13.2 REMEDIES. In the event of any such material default by Lessee,
Lessor may at any time thereafter, with or without notice or demand and
without limiting Lessor in the exercise of any right or remedy which Lessor
may have by reason of such default:
(a) Terminate Lessee's right to possession of the Premises by any
lawful means, in which case this Lease and the term hereof shall terminate
and Lessee shall immediately surrender possession of the Premises to Lessor.
In such event Lessor shall be entitled to recover from Lessee all damages
incurred by Lessor by reason of Lessee's default including, but not limited
to, the cost of recovering possession of the Premises; expenses of reletting,
including necessary renovation and alteration of the Premises, reasonable
attorney's fees, and any real estate commission actually paid; the worth at
the time of award by the court having jurisdiction thereof of the amount by
which the unpaid rent for the balance of the term after the time of such
award exceeds the amount of such rental loss for the same period that Lessee
proves could be reasonably avoided; that portion of the leasing commission
paid by Lessor pursuant to paragraph 15 applicable to the unexpired term of
this Lease.
(b) Maintain Lessee's right to possession in which case this Lease
shall continue in effect whether or not Lessee shall have vacated or
abandoned the Premises. In such event Lessor shall be entitled to enforce all
of Lessor's rights and remedies under this Lease, including the right to
recover the rent as it becomes due hereunder.
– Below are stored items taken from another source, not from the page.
-- ==== Sys2Proof/Proofs/Dissolutions.lean ====
section
-- In order: the check's memory bound leaves no room for a thread per proof.
set_option Elab.async false
/-! ## A cell dissolves (R40, R41) -/

namespace Sys2Proof.Machine

section
variable {s v : State} {c : CellNo} {k : Cell} {l o : Lot} {n i : Nat} {why : DissolveCause} {lost : Bool}

/-! ### The rest of a dissolution (R40, R41) -/

/-- The lots of a cell that are not its current one. -/
def State.othersOf (s : State) (c : CellNo) : List Nat := s.saves[c].toList ++ s.queues[c].behind

/-- R41: the queue and the save context of a cell are empty. -/
def State.emptied (s : State) (c : CellNo) : State := (s.modQueue c fun _ => {}).setSave c none

theorem dissolveLots_unfed (hc : s.queues[c].current = some n) :
    dissolveLots c false s = (s.emptied c).sendWaiting (n :: s.othersOf c) := by
  unfold dissolveLots
  dsimp only
  rw [hc]
  rfl

theorem dissolveLots_fed (hc : s.queues[c].current = some n) :
    dissolveLots c true s = ((s.emptied c).moveLot n .held .absent).sendWaiting (s.othersOf c) := by
  unfold dissolveLots
  dsimp only
  rw [hc]
  rfl

theorem dissolveLots_rehoused (hc : s.queues[c].current = some n) : Rehoused (s.emptied c) (dissolveLots c lost s) := by
  cases lost with
  | false =>
    rw [dissolveLots_unfed hc]
    exact sendWaiting_rehoused
  | true =>
    rw [dissolveLots_fed hc]
    exact moveLot_rehoused.trans sendWaiting_rehoused

/-- R41: what a dissolution leaves owed: the claims on a tester that is still there, and the handler's new claim. -/
def dissolveOwes (why : DissolveCause) (k : Cell) (s : State) : List Notice :=
  (if s.inService k.testerPort then [.retryClaims k.testerId] else []) ++ (if why = .dockChanged then [.judgeClaim k.handlerPort] else [])

/-- R40, R41: the state in which a cell has gone, with its lots elsewhere. -/
structure Gone (c : CellNo) (k : Cell) (s u : State) : Prop where
  cell : u.cell? c = none
  other : ∀ e, e ≠ c → u.cell? e = s.cell? e
  queue : u.queues[c] = {}
  save : u.saves[c] = none
  request : u.slots[k.testerPort].request = none
  order : u.tallyWait = s.tallyWait.filter (· != c)
  pending : u.pass.pending = true
  claims : u.claims = s.claims
  ports : u.ports = s.ports

/-- R40: the state in which a cell's record is free, its tester is asked for nothing, and it waits for no tally. -/
def State.vacated (s : State) (c : CellNo) (k : Cell) : State :=
  { (setRequest k.testerPort none s).modCellRec c fun r => { r with formed := none } with tallyWait := s.tallyWait.filter (· != c) }

theorem vacated_cell : (s.vacated c k).cell? c = none := by simp [State.vacated, State.modCellRec, State.cell?]

theorem vacated_other {e : CellNo} (he : e ≠ c) : (s.vacated c k).cell? e = s.cell? e := by
  have apart : c.val ≠ e.val := fun h => he (Fin.ext h.symm)
  simp [State.vacated, State.modCellRec, State.cell?, setRequest, State.modSlot, apart]

theorem vacated_request : (s.vacated c k).slots[k.testerPort].request = none := by
  simp [State.vacated, State.modCellRec, setRequest, State.modSlot]

theorem emptied_queue : (s.emptied c).queues[c] = {} := by simp [State.emptied, State.modQueue, State.setSave]

theorem emptied_save : (s.emptied c).saves[c] = none := by simp [State.emptied, State.modQueue, State.setSave]

theorem dissolveRest_vacates (hk : s.cell? c = some k) : ∃ rs m, deliver (.dissolveRest c why lost) s
    = (State.trigger { (dissolveLots c lost s).vacated c k with reports := rs, dropped := m },
        dissolveOwes why k ((dissolveLots c lost s).vacated c k)) := by
  obtain ⟨rs, m, placed⟩ := place_exists (.cellState c (some k.state) none k.handlerId k.testerId none none {} {} (some why))
    ((dissolveLots c lost s).vacated c k)
  refine ⟨rs, m, ?_⟩
  show dissolveRest c why lost s = _
  unfold dissolveRest
  rw [hk]
  have owed := congrArg (fun u : State => (u.trigger, dissolveOwes why k u)) placed
  exact owed

theorem dissolveOwes_congr (h : v.ports = s.ports) : dissolveOwes why k v = dissolveOwes why k s := by
  unfold dissolveOwes State.inService
  rw [h]

theorem dissolveLots_frame (hc : s.queues[c].current = some n) : (dissolveLots c lost s).cells = s.cells
    ∧ (dissolveLots c lost s).queues[c] = {} ∧ (dissolveLots c lost s).saves[c] = none ∧ (dissolveLots c lost s).tallyWait = s.tallyWait
    ∧ (dissolveLots c lost s).claims = s.claims ∧ (dissolveLots c lost s).ports = s.ports ∧ (dissolveLots c lost s).holds = s.holds := by
  obtain ⟨ls, ws, ps, rs, m, left⟩ := dissolveLots_rehoused (lost := lost) hc
  rw [left]
  exact ⟨rfl, emptied_queue, emptied_save, rfl, rfl, rfl, rfl⟩

theorem vacated_frame : (s.vacated c k).lots = s.lots ∧ (s.vacated c k).waitList = s.waitList ∧ (s.vacated c k).queues = s.queues
    ∧ (s.vacated c k).saves = s.saves ∧ (s.vacated c k).claims = s.claims ∧ (s.vacated c k).ports = s.ports ∧ (s.vacated c k).holds = s.holds
    ∧ (s.vacated c k).tallyWait = s.tallyWait.filter (· != c) := ⟨rfl, rfl, rfl, rfl, rfl, rfl, rfl, rfl⟩

theorem dissolveRest_gone (hk : s.cell? c = some k) (hc : s.queues[c].current = some n) :
    ∃ u, deliver (.dissolveRest c why lost) s = (u, dissolveOwes why k s) ∧ Gone c k s u ∧ u.holds = s.holds ∧ u.lots = (dissolveLots c lost s).lots
      ∧ u.waitList = (dissolveLots c lost s).waitList := by
  obtain ⟨rs, m, told⟩ := dissolveRest_vacates (why := why) (lost := lost) hk
  obtain ⟨cells, queue, save, order, claims, ports, holds⟩ := dissolveLots_frame (lost := lost) hc
  generalize dissolveLots c lost s = w at told cells queue save order claims ports holds ⊢
  obtain ⟨lots', waits', queues', saves', claims', ports', holds', order'⟩ := vacated_frame (s := w) (c := c) (k := k)
  have cell := vacated_cell (s := w) (c := c) (k := k)
  have other (e : CellNo) (he : e ≠ c) : (w.vacated c k).cell? e = s.cell? e := (vacated_other he).trans (by unfold State.cell?; rw [cells])
  have request := vacated_request (s := w) (c := c) (k := k)
  rw [← queues'] at queue
  rw [← saves'] at save
  rw [order] at order'
  generalize w.vacated c k = x at told lots' waits' queue save claims' ports' holds' order' cell other request
  rw [dissolveOwes_congr (ports'.trans ports)] at told
  exact ⟨_, told, ⟨cell, other, queue, save, request, order', rfl, claims'.trans claims, ports'.trans ports⟩, holds'.trans holds, lots', waits'⟩

/-! ### A cell whose lot is not fed (R40) -/

/-- R41: the lots of a dissolved cell that were not its current one, and that nothing stops, wait. -/
def State.restWait (s : State) (c : CellNo) (l : Lot) (u : State) : Prop :=
  ∀ n o, n ∈ s.othersOf c → s.lot? n = some o → n ≠ l.id → s.stopped o = false → n ∈ u.waitList ∧ u.holdsLot n .waiting .absent

theorem dissolves_unfed (hk : s.cell? c = some k) (hl : s.currentLot? c = some l) (free : s.stopped l = false) (hn : k.segment = none) :
    ∃ u, (∀ fuel ns, run (fuel + 2) (.dissolve c why :: ns) s = run fuel (dissolveOwes why k s ++ ns) u) ∧ Gone c k s u
      ∧ u.lot? l.id = some l.sentWaiting ∧ l.id ∈ u.waitList ∧ s.restWait c l u := by
  obtain ⟨hc, hlot⟩ := currentLot_id hl
  obtain ⟨u, told, gone, -, lots, waits⟩ := dissolveRest_gone (why := why) (lost := false) hk hc
  rw [dissolveLots_unfed hc] at lots waits
  have lot (n : Nat) : u.lot? n = ((s.emptied c).sendWaiting (l.id :: s.othersOf c)).lot? n := by
    unfold State.lot?
    rw [lots]
  have begun : deliver (.dissolve c why) s = (s, [.dissolveRest c why false]) := by
    show dissolveCell c why s = _
    unfold dissolveCell
    rw [hk, show s.current? c = some l.id from hc]
    dsimp only
    rw [hn]
  have own := sendWaiting_own (s := s.emptied c) (ids := l.id :: s.othersOf c) List.mem_cons_self hlot free
  refine ⟨u, fun fuel ns => ?_, gone, (lot l.id).trans own.1, waits ▸ own.2, fun n o hmem ho _ hs => ?_⟩
  · rw [run, begun, List.singleton_append, run, told]
  · obtain rfl := lot_id ho
    have sent := sendWaiting_own (s := s.emptied c) (ids := l.id :: s.othersOf c) (List.mem_cons_of_mem _ hmem) ho hs
    exact ⟨waits ▸ sent.2, o.sentWaiting, (lot o.id).trans sent.1, rfl, rfl⟩

/-! ### A cell whose lot is fed (R40, R129) -/

theorem hold_free (hs : s.tablesSorted) : s.hold? (lowestFree 1 s.holds) = none := by
  obtain ⟨-, -, -, ascends, positive⟩ := hs
  refine List.find?_eq_none.mpr fun h hh => ?_
  rw [beq_iff_eq]
  exact (lowestFree_free ascends positive).2 h hh

theorem hold_stored (hs : s.tablesSorted) {x : Hold} (hx : x.id = lowestFree 1 s.holds) (hv : v.holds = insertAsc Hold.id x s.holds) :
    v.hold? (lowestFree 1 s.holds) = some x := by
  obtain ⟨-, -, -, ascends, positive⟩ := hs
  unfold State.hold?
  rw [hv]
  refine (find_insertAsc Hold.id x s.holds _ fun h hh => ?_).trans (if_pos hx)
  rw [hx]
  exact (lowestFree_free ascends positive).2 h hh

theorem stopped_stored {x : Hold} (hx : x.lot ≠ o.id) (hv : v.holds = insertAsc Hold.id x s.holds) : v.stopped o = s.stopped o := by
  have stops : v.holds.any (fun h => h.lot == o.id && h.severity != .ship) = s.holds.any fun h => h.lot == o.id && h.severity != .ship := by
    rw [hv, Bool.eq_iff_iff, List.any_eq_true, List.any_eq_true]
    refine ⟨fun ⟨h, hh, ho⟩ => ?_, fun ⟨h, hh, ho⟩ => ⟨h, (mem_insertAsc ..).mpr (.inr hh), ho⟩⟩
    rcases (mem_insertAsc ..).mp hh with rfl | old
    · exact absurd (beq_iff_eq.mp (Bool.and_eq_true_iff.mp ho).1) hx
    · exact ⟨h, old, ho⟩
  unfold State.stopped
  rw [stops]

/-- R40: the record of a lot whose step's counts are lost. -/
def Lot.countsLost (i : Nat) (l : Lot) : Lot := l.withStep i fun r => { r with countLost := true }

/-- R40, R53: the record of a cell whose segment has closed. -/
def Cell.closed (k : Cell) : Cell := { k with segment := none, drainTimer := none }

section
variable {g : Segment}

theorem loseSegment_lot (m : Nat) : (loseSegment c g s).lot? m = (s.lot? m).map fun r => if m = g.lot then r.countsLost g.step else r :=
  modStep_lot (s := s) g.lot g.step m fun r => { r with countLost := true }

theorem loseSegment_cell (hk : s.cell? c = some k) : (loseSegment c g s).cell? c = some k.closed := by
  refine (modCell_cell ..).trans ?_
  rw [show (s.modStep g.lot g.step fun r => { r with countLost := true }).cell? c = some k from hk]
  rfl

theorem loseSegment_other {e : CellNo} (he : e ≠ c) : (loseSegment c g s).cell? e = s.cell? e := modCell_other _ he _

theorem countsLost_same : l.countsLost i = { l with steps := (l.countsLost i).steps } := withStep_same ..

theorem countsLost_marks (hi : i < 6) : ((l.countsLost i).stepRec i).countLost = true := by
  unfold Lot.countsLost
  rw [withStep_stepRec, if_pos ⟨rfl, hi⟩]

end

/-- R40, R129: the segment closes and a COUNT_LOST hold is stored on its lot. -/
theorem lose_and_raise {now : Nat} (hk : s.cell? c = some k) (hl : s.lot? l.id = some l) (hs : k.state ≠ .starting) (ha : l.state = .active)
    (hq : l.location = .queue c 0) (loss : s.takesLoss l i) :
    ∃ v, deliver (.raise (lostRequest l.id i)) (loseSegment c { lot := l.id, step := i, feedTime := now } s) = (v, [])
      ∧ (v.cell? c = some k.closed ∧ ∀ e, e ≠ c → v.cell? e = s.cell? e)
      ∧ (v.queues = s.queues ∧ v.saves = s.saves ∧ v.slots = s.slots ∧ v.tallyWait = s.tallyWait ∧ v.claims = s.claims ∧ v.ports = s.ports)
      ∧ v.holds = insertAsc Hold.id (lostRecord (lowestFree 1 s.holds) l.id i s.floorTime) s.holds
      ∧ (∀ m, m ≠ l.id → v.lot? m = s.lot? m)
      ∧ v.lot? l.id = some ((l.countsLost i).lossHeld i (lowestFree 1 s.holds)) := by
  obtain ⟨-, -, room, space, new⟩ := loss
  have lots := loseSegment_lot (s := s) (c := c) (g := { lot := l.id, step := i, feedTime := now })
  have cell := loseSegment_cell (g := { lot := l.id, step := i, feedTime := now }) hk
  have others (e : CellNo) := loseSegment_other (s := s) (c := c) (e := e) (g := { lot := l.id, step := i, feedTime := now })
  obtain ⟨id, state, location, holds⟩ : (l.countsLost i).id = l.id ∧ (l.countsLost i).state = l.state ∧ (l.countsLost i).location = l.location
      ∧ (l.countsLost i).holds = l.holds := by
    rw [countsLost_same]
    exact ⟨rfl, rfl, rfl, rfl⟩
  have frame : (loseSegment c { lot := l.id, step := i, feedTime := now } s).queues = s.queues
      ∧ (loseSegment c { lot := l.id, step := i, feedTime := now } s).saves = s.saves
      ∧ (loseSegment c { lot := l.id, step := i, feedTime := now } s).slots = s.slots
      ∧ (loseSegment c { lot := l.id, step := i, feedTime := now } s).tallyWait = s.tallyWait
      ∧ (loseSegment c { lot := l.id, step := i, feedTime := now } s).claims = s.claims
      ∧ (loseSegment c { lot := l.id, step := i, feedTime := now } s).ports = s.ports
      ∧ (loseSegment c { lot := l.id, step := i, feedTime := now } s).holds = s.holds
      ∧ (loseSegment c { lot := l.id, step := i, feedTime := now } s).floorTime = s.floorTime := ⟨rfl, rfl, rfl, rfl, rfl, rfl, rfl, rfl⟩
  generalize loseSegment c { lot := l.id, step := i, feedTime := now } s = w at lots cell others frame ⊢
  obtain ⟨queues, saves, slots, order, claims, ports, held, clock⟩ := frame
  have own : w.lot? (l.countsLost i).id = some (l.countsLost i) := by
    rw [id, lots, hl, Option.map_some, if_pos rfl]
  obtain ⟨ls, rs, m, told, raised⟩ := raise_lost (i := i) own (state.trans ha) (location.trans hq) cell hs (by rw [holds]; exact room)
    (by rw [held]; exact space) (by rw [held, id]; exact new)
  rw [id, held, clock] at told
  rw [id, held] at raised
  refine ⟨_, told, ⟨cell, others⟩, ⟨queues, saves, slots, order, claims, ports⟩, rfl, fun n hn => ?_, ?_⟩
  · refine (raised n).trans ?_
    rw [lots]
    cases s.lot? n with
    | none => rfl
    | some r => rw [Option.map_some, if_neg hn, Option.map_some, if_neg hn]
  · refine (raised l.id).trans ?_
    rw [id] at own
    rw [own, Option.map_some, if_pos rfl]

theorem dissolve_begins {g : Segment} (hk : s.cell? c = some k) (hc : s.queues[c].current = some n) (hg : k.segment = some g) :
    deliver (.dissolve c why) s = (loseSegment c g s, [.raise (lostRequest g.lot g.step), .dissolveRest c why true]) := by
  show dissolveCell c why s = _
  unfold dissolveCell
  rw [hk, show s.current? c = some n from hc]
  dsimp only
  rw [hg]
(c) Pursue any other remedy now or hereafter available to Lessor
under the laws or judicial decisions of the state wherein the Premises are
located. Unpaid installments of rent and other unpaid monetary obligations of
Lessee under the terms of this Lease shall bear interest from the date due at
the maximum rate then allowable by law. Lessor's remedies shall include the
relief set forth in Section 1951.2 of the California Civil Code.
13.3 DEFAULT BY LESSOR. Lessor shall not be in default unless Lessor
fails to perform obligations required of Lessor within a reasonable time, but
in no event later than thirty (30) days after written notice by Lessee to
Lessor and to the holder of any first mortgage or deed of trust covering the
Premises whose name and address shall have theretofore been furnished to
Lessee in writing, specifying wherein Lessor has failed to perform such
obligation; provided, however, that if the nature of Lessor's obligation is
such that more than thirty (30) days are required for performance then Lessor
shall not be in default if Lessor commences performance within such thirty
(30) day period and thereafter diligently prosecutes the same to completion.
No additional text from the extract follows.